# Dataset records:
• • • •
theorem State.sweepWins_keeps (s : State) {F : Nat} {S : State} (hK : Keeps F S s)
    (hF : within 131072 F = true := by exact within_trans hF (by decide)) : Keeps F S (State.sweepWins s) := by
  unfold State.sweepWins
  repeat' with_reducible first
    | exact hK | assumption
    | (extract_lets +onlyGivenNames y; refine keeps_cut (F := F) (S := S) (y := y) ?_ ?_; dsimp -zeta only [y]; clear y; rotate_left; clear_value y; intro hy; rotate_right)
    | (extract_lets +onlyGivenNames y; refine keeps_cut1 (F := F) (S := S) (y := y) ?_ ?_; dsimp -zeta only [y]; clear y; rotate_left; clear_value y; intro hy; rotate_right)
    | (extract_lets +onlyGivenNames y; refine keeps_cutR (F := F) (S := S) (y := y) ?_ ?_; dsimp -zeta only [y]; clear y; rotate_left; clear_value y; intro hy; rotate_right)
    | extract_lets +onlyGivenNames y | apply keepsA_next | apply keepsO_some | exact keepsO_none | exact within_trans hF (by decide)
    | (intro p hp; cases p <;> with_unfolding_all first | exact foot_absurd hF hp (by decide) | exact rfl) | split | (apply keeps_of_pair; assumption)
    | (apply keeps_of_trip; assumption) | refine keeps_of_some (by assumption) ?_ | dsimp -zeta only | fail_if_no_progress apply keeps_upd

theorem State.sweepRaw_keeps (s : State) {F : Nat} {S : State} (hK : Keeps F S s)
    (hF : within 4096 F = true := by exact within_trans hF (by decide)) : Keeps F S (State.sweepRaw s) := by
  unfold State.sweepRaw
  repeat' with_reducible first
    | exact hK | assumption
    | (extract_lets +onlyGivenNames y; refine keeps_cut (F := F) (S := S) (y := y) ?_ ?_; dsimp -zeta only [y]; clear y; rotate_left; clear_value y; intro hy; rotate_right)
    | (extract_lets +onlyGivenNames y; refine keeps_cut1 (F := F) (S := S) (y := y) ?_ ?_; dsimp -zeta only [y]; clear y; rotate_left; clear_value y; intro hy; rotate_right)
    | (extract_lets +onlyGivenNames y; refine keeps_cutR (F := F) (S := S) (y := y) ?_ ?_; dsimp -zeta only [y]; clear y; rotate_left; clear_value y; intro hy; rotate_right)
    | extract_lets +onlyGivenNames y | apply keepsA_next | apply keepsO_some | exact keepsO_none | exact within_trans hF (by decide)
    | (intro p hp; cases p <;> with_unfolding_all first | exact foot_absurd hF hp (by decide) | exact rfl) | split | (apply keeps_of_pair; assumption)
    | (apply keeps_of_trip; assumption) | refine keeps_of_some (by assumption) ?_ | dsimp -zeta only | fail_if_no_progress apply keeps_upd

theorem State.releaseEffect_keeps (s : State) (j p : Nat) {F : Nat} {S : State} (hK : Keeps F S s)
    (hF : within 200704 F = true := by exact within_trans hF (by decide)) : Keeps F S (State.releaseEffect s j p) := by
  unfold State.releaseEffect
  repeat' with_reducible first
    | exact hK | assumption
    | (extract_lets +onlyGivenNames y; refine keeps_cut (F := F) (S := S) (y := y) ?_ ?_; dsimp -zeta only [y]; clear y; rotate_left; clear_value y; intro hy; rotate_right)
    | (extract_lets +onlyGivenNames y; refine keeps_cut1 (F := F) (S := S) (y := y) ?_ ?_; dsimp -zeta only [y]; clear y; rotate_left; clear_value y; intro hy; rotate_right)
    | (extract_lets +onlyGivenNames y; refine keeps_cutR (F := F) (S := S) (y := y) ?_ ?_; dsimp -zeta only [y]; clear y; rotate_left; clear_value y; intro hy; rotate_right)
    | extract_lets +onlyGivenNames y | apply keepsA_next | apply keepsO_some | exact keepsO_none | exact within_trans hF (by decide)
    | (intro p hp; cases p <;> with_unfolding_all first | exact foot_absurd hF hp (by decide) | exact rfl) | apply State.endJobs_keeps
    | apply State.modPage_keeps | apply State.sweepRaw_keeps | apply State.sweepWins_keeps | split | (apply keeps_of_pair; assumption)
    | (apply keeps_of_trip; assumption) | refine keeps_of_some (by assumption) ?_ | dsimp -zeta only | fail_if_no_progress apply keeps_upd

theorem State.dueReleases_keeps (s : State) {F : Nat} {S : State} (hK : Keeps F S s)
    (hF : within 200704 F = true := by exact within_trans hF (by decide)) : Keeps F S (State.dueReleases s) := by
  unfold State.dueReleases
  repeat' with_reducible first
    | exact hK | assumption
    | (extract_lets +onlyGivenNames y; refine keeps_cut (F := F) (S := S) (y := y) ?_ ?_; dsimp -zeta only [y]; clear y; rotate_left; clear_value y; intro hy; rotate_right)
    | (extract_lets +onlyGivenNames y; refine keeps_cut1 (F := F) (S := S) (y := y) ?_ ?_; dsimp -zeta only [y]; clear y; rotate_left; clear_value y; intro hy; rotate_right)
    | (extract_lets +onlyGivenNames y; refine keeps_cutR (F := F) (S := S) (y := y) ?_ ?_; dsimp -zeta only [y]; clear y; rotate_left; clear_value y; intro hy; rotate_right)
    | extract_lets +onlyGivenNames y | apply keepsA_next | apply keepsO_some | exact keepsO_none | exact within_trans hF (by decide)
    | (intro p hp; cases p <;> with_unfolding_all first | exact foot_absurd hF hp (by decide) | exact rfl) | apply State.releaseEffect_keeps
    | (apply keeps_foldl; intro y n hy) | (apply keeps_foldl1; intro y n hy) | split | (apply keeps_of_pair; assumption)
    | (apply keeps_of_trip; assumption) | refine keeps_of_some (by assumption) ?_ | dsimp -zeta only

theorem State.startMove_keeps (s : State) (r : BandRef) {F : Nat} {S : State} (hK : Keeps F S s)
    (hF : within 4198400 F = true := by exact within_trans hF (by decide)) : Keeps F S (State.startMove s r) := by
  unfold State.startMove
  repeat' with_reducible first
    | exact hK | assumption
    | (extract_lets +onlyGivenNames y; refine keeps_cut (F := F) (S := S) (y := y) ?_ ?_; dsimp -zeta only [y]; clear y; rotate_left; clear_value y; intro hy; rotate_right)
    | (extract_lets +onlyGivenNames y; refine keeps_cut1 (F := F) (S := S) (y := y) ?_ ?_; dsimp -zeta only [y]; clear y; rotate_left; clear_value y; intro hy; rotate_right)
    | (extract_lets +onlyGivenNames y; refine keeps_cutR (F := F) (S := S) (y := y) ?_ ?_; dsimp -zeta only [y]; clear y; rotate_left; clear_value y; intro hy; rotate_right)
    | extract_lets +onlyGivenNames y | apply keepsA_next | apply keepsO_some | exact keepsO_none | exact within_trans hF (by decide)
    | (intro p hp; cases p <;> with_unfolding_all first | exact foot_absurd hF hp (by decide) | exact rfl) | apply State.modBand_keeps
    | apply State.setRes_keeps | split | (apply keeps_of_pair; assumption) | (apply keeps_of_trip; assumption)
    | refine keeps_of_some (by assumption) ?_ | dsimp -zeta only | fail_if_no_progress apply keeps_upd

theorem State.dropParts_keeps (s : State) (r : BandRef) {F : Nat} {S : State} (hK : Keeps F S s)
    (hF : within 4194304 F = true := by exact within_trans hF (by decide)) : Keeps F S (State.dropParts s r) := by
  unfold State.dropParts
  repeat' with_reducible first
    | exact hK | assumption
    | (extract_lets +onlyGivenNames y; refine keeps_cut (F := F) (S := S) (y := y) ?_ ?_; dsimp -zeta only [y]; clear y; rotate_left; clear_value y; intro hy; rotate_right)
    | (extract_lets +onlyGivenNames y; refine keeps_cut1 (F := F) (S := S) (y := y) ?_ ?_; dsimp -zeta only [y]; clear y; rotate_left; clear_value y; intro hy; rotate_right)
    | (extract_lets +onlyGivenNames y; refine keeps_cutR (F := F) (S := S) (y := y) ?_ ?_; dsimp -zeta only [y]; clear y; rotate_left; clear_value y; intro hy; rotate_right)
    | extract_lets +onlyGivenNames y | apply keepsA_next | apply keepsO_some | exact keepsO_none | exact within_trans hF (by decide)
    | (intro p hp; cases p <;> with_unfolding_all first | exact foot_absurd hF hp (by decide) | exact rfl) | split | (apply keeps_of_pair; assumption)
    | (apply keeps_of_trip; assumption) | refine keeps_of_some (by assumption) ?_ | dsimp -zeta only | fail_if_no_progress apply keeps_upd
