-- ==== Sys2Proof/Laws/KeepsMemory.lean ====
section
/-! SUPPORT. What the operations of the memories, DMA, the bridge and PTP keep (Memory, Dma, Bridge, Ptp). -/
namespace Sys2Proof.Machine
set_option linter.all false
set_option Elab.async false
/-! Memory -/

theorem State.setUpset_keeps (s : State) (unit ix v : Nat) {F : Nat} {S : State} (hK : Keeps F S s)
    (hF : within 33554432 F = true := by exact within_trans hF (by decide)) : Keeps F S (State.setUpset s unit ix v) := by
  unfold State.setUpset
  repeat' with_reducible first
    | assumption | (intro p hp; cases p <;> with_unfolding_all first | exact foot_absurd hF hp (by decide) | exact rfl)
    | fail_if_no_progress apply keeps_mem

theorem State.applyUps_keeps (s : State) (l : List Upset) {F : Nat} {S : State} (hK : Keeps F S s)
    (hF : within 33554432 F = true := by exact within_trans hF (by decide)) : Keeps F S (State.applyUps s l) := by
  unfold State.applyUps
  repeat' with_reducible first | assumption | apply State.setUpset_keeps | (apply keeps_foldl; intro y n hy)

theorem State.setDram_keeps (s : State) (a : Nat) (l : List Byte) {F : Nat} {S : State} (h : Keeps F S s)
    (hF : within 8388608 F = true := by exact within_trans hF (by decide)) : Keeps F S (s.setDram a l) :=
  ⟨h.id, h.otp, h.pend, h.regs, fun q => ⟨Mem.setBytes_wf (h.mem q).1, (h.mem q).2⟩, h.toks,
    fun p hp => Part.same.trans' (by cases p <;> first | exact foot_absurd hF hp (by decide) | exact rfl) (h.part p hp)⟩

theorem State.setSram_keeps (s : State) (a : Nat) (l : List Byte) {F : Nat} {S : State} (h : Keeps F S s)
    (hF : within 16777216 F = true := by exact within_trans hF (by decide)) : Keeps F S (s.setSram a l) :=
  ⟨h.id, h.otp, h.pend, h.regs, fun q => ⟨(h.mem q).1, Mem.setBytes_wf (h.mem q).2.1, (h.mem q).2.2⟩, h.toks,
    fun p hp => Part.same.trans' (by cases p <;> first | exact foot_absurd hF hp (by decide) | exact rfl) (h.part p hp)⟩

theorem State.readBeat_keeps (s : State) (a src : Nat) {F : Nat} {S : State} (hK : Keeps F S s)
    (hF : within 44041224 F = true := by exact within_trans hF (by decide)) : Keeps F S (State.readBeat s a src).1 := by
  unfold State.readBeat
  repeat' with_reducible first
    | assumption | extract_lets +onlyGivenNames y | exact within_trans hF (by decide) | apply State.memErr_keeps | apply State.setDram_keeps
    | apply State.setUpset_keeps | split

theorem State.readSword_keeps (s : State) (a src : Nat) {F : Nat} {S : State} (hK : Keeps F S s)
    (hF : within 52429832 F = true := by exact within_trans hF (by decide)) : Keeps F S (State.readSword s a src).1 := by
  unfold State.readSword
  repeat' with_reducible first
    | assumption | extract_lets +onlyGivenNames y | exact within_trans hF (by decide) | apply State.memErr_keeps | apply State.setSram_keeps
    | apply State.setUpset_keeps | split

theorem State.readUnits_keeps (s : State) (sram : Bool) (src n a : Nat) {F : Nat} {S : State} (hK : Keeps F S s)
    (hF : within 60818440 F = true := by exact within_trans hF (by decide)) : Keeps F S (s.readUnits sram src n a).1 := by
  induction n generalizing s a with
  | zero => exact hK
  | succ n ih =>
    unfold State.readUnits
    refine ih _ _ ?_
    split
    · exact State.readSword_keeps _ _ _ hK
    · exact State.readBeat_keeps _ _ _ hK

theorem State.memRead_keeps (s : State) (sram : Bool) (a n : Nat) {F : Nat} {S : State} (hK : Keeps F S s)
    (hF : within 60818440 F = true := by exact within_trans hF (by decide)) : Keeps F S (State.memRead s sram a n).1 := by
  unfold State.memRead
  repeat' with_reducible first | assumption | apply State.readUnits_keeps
• • • •
# WHAT THE TASK ASKS:
Of all the entries above, output exactly the lines between the one holding "namespace Sys2Proof.Machine" and the one holding "theorem State.setDram_keeps (s", inclusive.

# EXPECTED ANSWER:
namespace Sys2Proof.Machine
set_option linter.all false
set_option Elab.async false
/-! Memory -/

theorem State.setUpset_keeps (s : State) (unit ix v : Nat) {F : Nat} {S : State} (hK : Keeps F S s)
    (hF : within 33554432 F = true := by exact within_trans hF (by decide)) : Keeps F S (State.setUpset s unit ix v) := by
  unfold State.setUpset
  repeat' with_reducible first
    | assumption | (intro p hp; cases p <;> with_unfolding_all first | exact foot_absurd hF hp (by decide) | exact rfl)
    | fail_if_no_progress apply keeps_mem

theorem State.applyUps_keeps (s : State) (l : List Upset) {F : Nat} {S : State} (hK : Keeps F S s)
    (hF : within 33554432 F = true := by exact within_trans hF (by decide)) : Keeps F S (State.applyUps s l) := by
  unfold State.applyUps
  repeat' with_reducible first | assumption | apply State.setUpset_keeps | (apply keeps_foldl; intro y n hy)

theorem State.setDram_keeps (s : State) (a : Nat) (l : List Byte) {F : Nat} {S : State} (h : Keeps F S s)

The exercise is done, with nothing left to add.